=== Records for the exercise ===
□ □ □
/-- PRBS_SYNC (R419, R427): the checker of a lane in a PRBS or near-loop mode has seen a run of bits. -/
def execPrbsSync (lane : LaneRef) (bits errors : Nat) (s : State) : Res :=
  onObj s (okLane lane)
    (match lane with
     | .board l k =>
       let y := s.blLane l k
       if y.test = 1 ∨ y.test = 2 then
         let r := prbsCheck y.prbsSync y.prbsBits y.prbsErr bits errors
         s.updBlLane l k (fun x => { x with prbsSync := r.1, prbsBits := r.2.1, prbsErr := r.2.2 })
       else s
     | .tile t k =>
       let y := s.tileLane t k
       if y.test ≠ 0 then
         let r := prbsCheck y.prbsSync y.prbsBits y.prbsErr bits errors
         s.updTileLane t k (fun x => { x with prbsSync := r.1, prbsBits := r.2.1, prbsErr := r.2.2 })
       else s)

/-- A write of CNT_CLR by a PF (R422, R425, R428). -/
def cntClear (s : State) (fn : Nat) (lane : LaneRef) (value : Nat) : State :=
  if fn % 64 ≠ 0 || !s.live || !bit value 0 then s
  else
    match lane with
    | .board l k => s.updBlLane l k (fun x => { x with exErr := 0, viol := 0, prbsBits := 0, prbsErr := 0 })
    | .tile t k => s.updTileLane t k (fun x => { x with prbsBits := 0, prbsErr := 0, fecSym := 0 })

/-- CNT_CLR (R422, R425, R428). -/
def execCntClr (fn : Nat) (lane : LaneRef) (value : Nat) (s : State) : Res :=
  onObj s (okFn fn && okLane lane) (cntClear s fn lane value)

/-- A write of INJECT by a PF: one bit inverted, in PRBS mode only (R422, R428). -/
def injectBit (s : State) (fn : Nat) (lane : LaneRef) (value : Nat) : State :=
  if fn % 64 ≠ 0 || !s.live || !bit value 0 then s
  else
    match lane with
    | .board l k => if (s.blLane l k).test = 1 then s.updBlLane l k (fun x => { x with inject := true }) else s
    | .tile t k => if (s.tileLane t k).test ≠ 0 then s.updTileLane t k (fun x => { x with inject := true }) else s

/-- INJECT (R422, R428): one bit inverted, in PRBS mode only. -/
def execInject (fn : Nat) (lane : LaneRef) (value : Nat) (s : State) : Res :=
  onObj s (okFn fn && okLane lane) (injectBit s fn lane value)

/-- The port that owns a tile lane: the sub-port whose lanes it is among (R426). -/
def laneOwner (s : State) (t k : Nat) : Nat :=
  let p := (8 * t + k / 8) * 8
  p + k % 8 / (8 / 2 ^ portMode s p)

/-- A write of TEST by a PF (R420, R422, R427, R428). -/
def testMode (s : State) (fn : Nat) (lane : LaneRef) (value : Nat) : State :=
  if fn % 64 ≠ 0 || !s.live then s
  else
    match lane with
    | .board l k =>
      let v := value % 8
      if v = 0 then s.updBlLane l k (fun x => { x with test := 0, prbsSync := false })
      else if 4 ≤ v ∨ (s.link l).enable = true then s.updBlLane l k (fun x => { x with testDenied := true })
      else s.updBlLane l k (fun x => { x with test := v, prbsSync := false })
    | .tile t k =>
      let v := value % 4
      if v = 0 then s.updTileLane t k (fun x => { x with test := 0, prbsSync := false })
      else if v = 3 ∨ (s.port (laneOwner s t k)).st ≠ .disabled then s.updTileLane t k (fun x => { x with testDenied := true })
      else s.updTileLane t k (fun x => { x with test := v, prbsSync := false })

/-- TEST_MODE_WRITE (R420, R422, R427, R428). -/
def execTestModeWrite (fn : Nat) (lane : LaneRef) (value : Nat) (s : State) : Res :=
  onObj s (okFn fn && okLane lane) (testMode s fn lane value)

/-- BL_LANE_CNT of a lane (R425). -/
def blLaneCnt (y : BlLane) : Nat := y.exErr * 2 ^ 128 + y.viol * 2 ^ 96 + y.prbsBits * 2 ^ 32 + y.prbsErr

/-- BL_LANE_CNT_LATCH (R425): the read of the first word latches all six for the reader and returns it. -/
def execBlLaneCntLatch (fn link lane : Nat) (s : State) : Res :=
  onObj s (okFn fn && okLink link && decide (lane < 8))
    (if fn % 64 ≠ 0 || !s.live then s.emit (.bar fn (zeros 4))
     else
       let v := blLaneCnt (s.blLane link lane)
       (s.updFn fn (fun x => { x with laneLatch := Tbl.put x.laneLatch (link * 8 + lane) v })).emit (.bar fn (leBytes 4 v)))

/-- The counts of a tile lane at 0x08 to 0x1C (R428). -/
def tileLaneCnt (y : TileLane) : Nat := y.fecSym * 2 ^ 96 + y.prbsBits * 2 ^ 32 + y.prbsErr

/-- TILE_LANE_CNT_LATCH (R428). -/
def execTileLaneCntLatch (fn tile lane : Nat) (s : State) : Res :=
  onObj s (okFn fn && decide (tile < 16) && decide (lane < 64))
    (if fn % 64 ≠ 0 || !s.live then s.emit (.bar fn (zeros 4))
     else
       let v := tileLaneCnt (s.tileLane tile lane)
       (s.updFn fn (fun x => { x with laneLatch := Tbl.put x.laneLatch (1024 + tile * 64 + lane) v })).emit (.bar fn (leBytes 4 v)))

/-- LASER_IN of a tile is measured anew: LASER_LOW is set below 40 mW and clears above 45 mW (R428, R554). -/
def laserLowFlag (s : State) (tile mw : Nat) : State :=
  { s with laserIn := Tbl.put s.laserIn tile mw,
           laserLow := if mw < 40 then (if s.laserLow.contains tile then s.laserLow else tile :: s.laserLow)
                       else if 45 < mw then s.laserLow.filter (· ≠ tile) else s.laserLow }

/-- The tile has too little light for its ports: LASER_LOW stands, or the power measured last is below 40 mW (R428, R507). -/
def dark (s : State) (tile : Nat) : Bool :=
  s.laserLow.contains tile || (match Tbl.find? s.laserIn tile with | some mw => decide (mw < 40) | none => false)

end Sys2Proof.Machine
end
□ □ □
=== Task ===
What is wanted is every line from the first line of the entries through the line that contains "PF (R422, R425, R428). -/", given again exactly.

=== Task output ===
/-- PRBS_SYNC (R419, R427): the checker of a lane in a PRBS or near-loop mode has seen a run of bits. -/
def execPrbsSync (lane : LaneRef) (bits errors : Nat) (s : State) : Res :=
  onObj s (okLane lane)
    (match lane with
     | .board l k =>
       let y := s.blLane l k
       if y.test = 1 ∨ y.test = 2 then
         let r := prbsCheck y.prbsSync y.prbsBits y.prbsErr bits errors
         s.updBlLane l k (fun x => { x with prbsSync := r.1, prbsBits := r.2.1, prbsErr := r.2.2 })
       else s
     | .tile t k =>
       let y := s.tileLane t k
       if y.test ≠ 0 then
         let r := prbsCheck y.prbsSync y.prbsBits y.prbsErr bits errors
         s.updTileLane t k (fun x => { x with prbsSync := r.1, prbsBits := r.2.1, prbsErr := r.2.2 })
       else s)

/-- A write of CNT_CLR by a PF (R422, R425, R428). -/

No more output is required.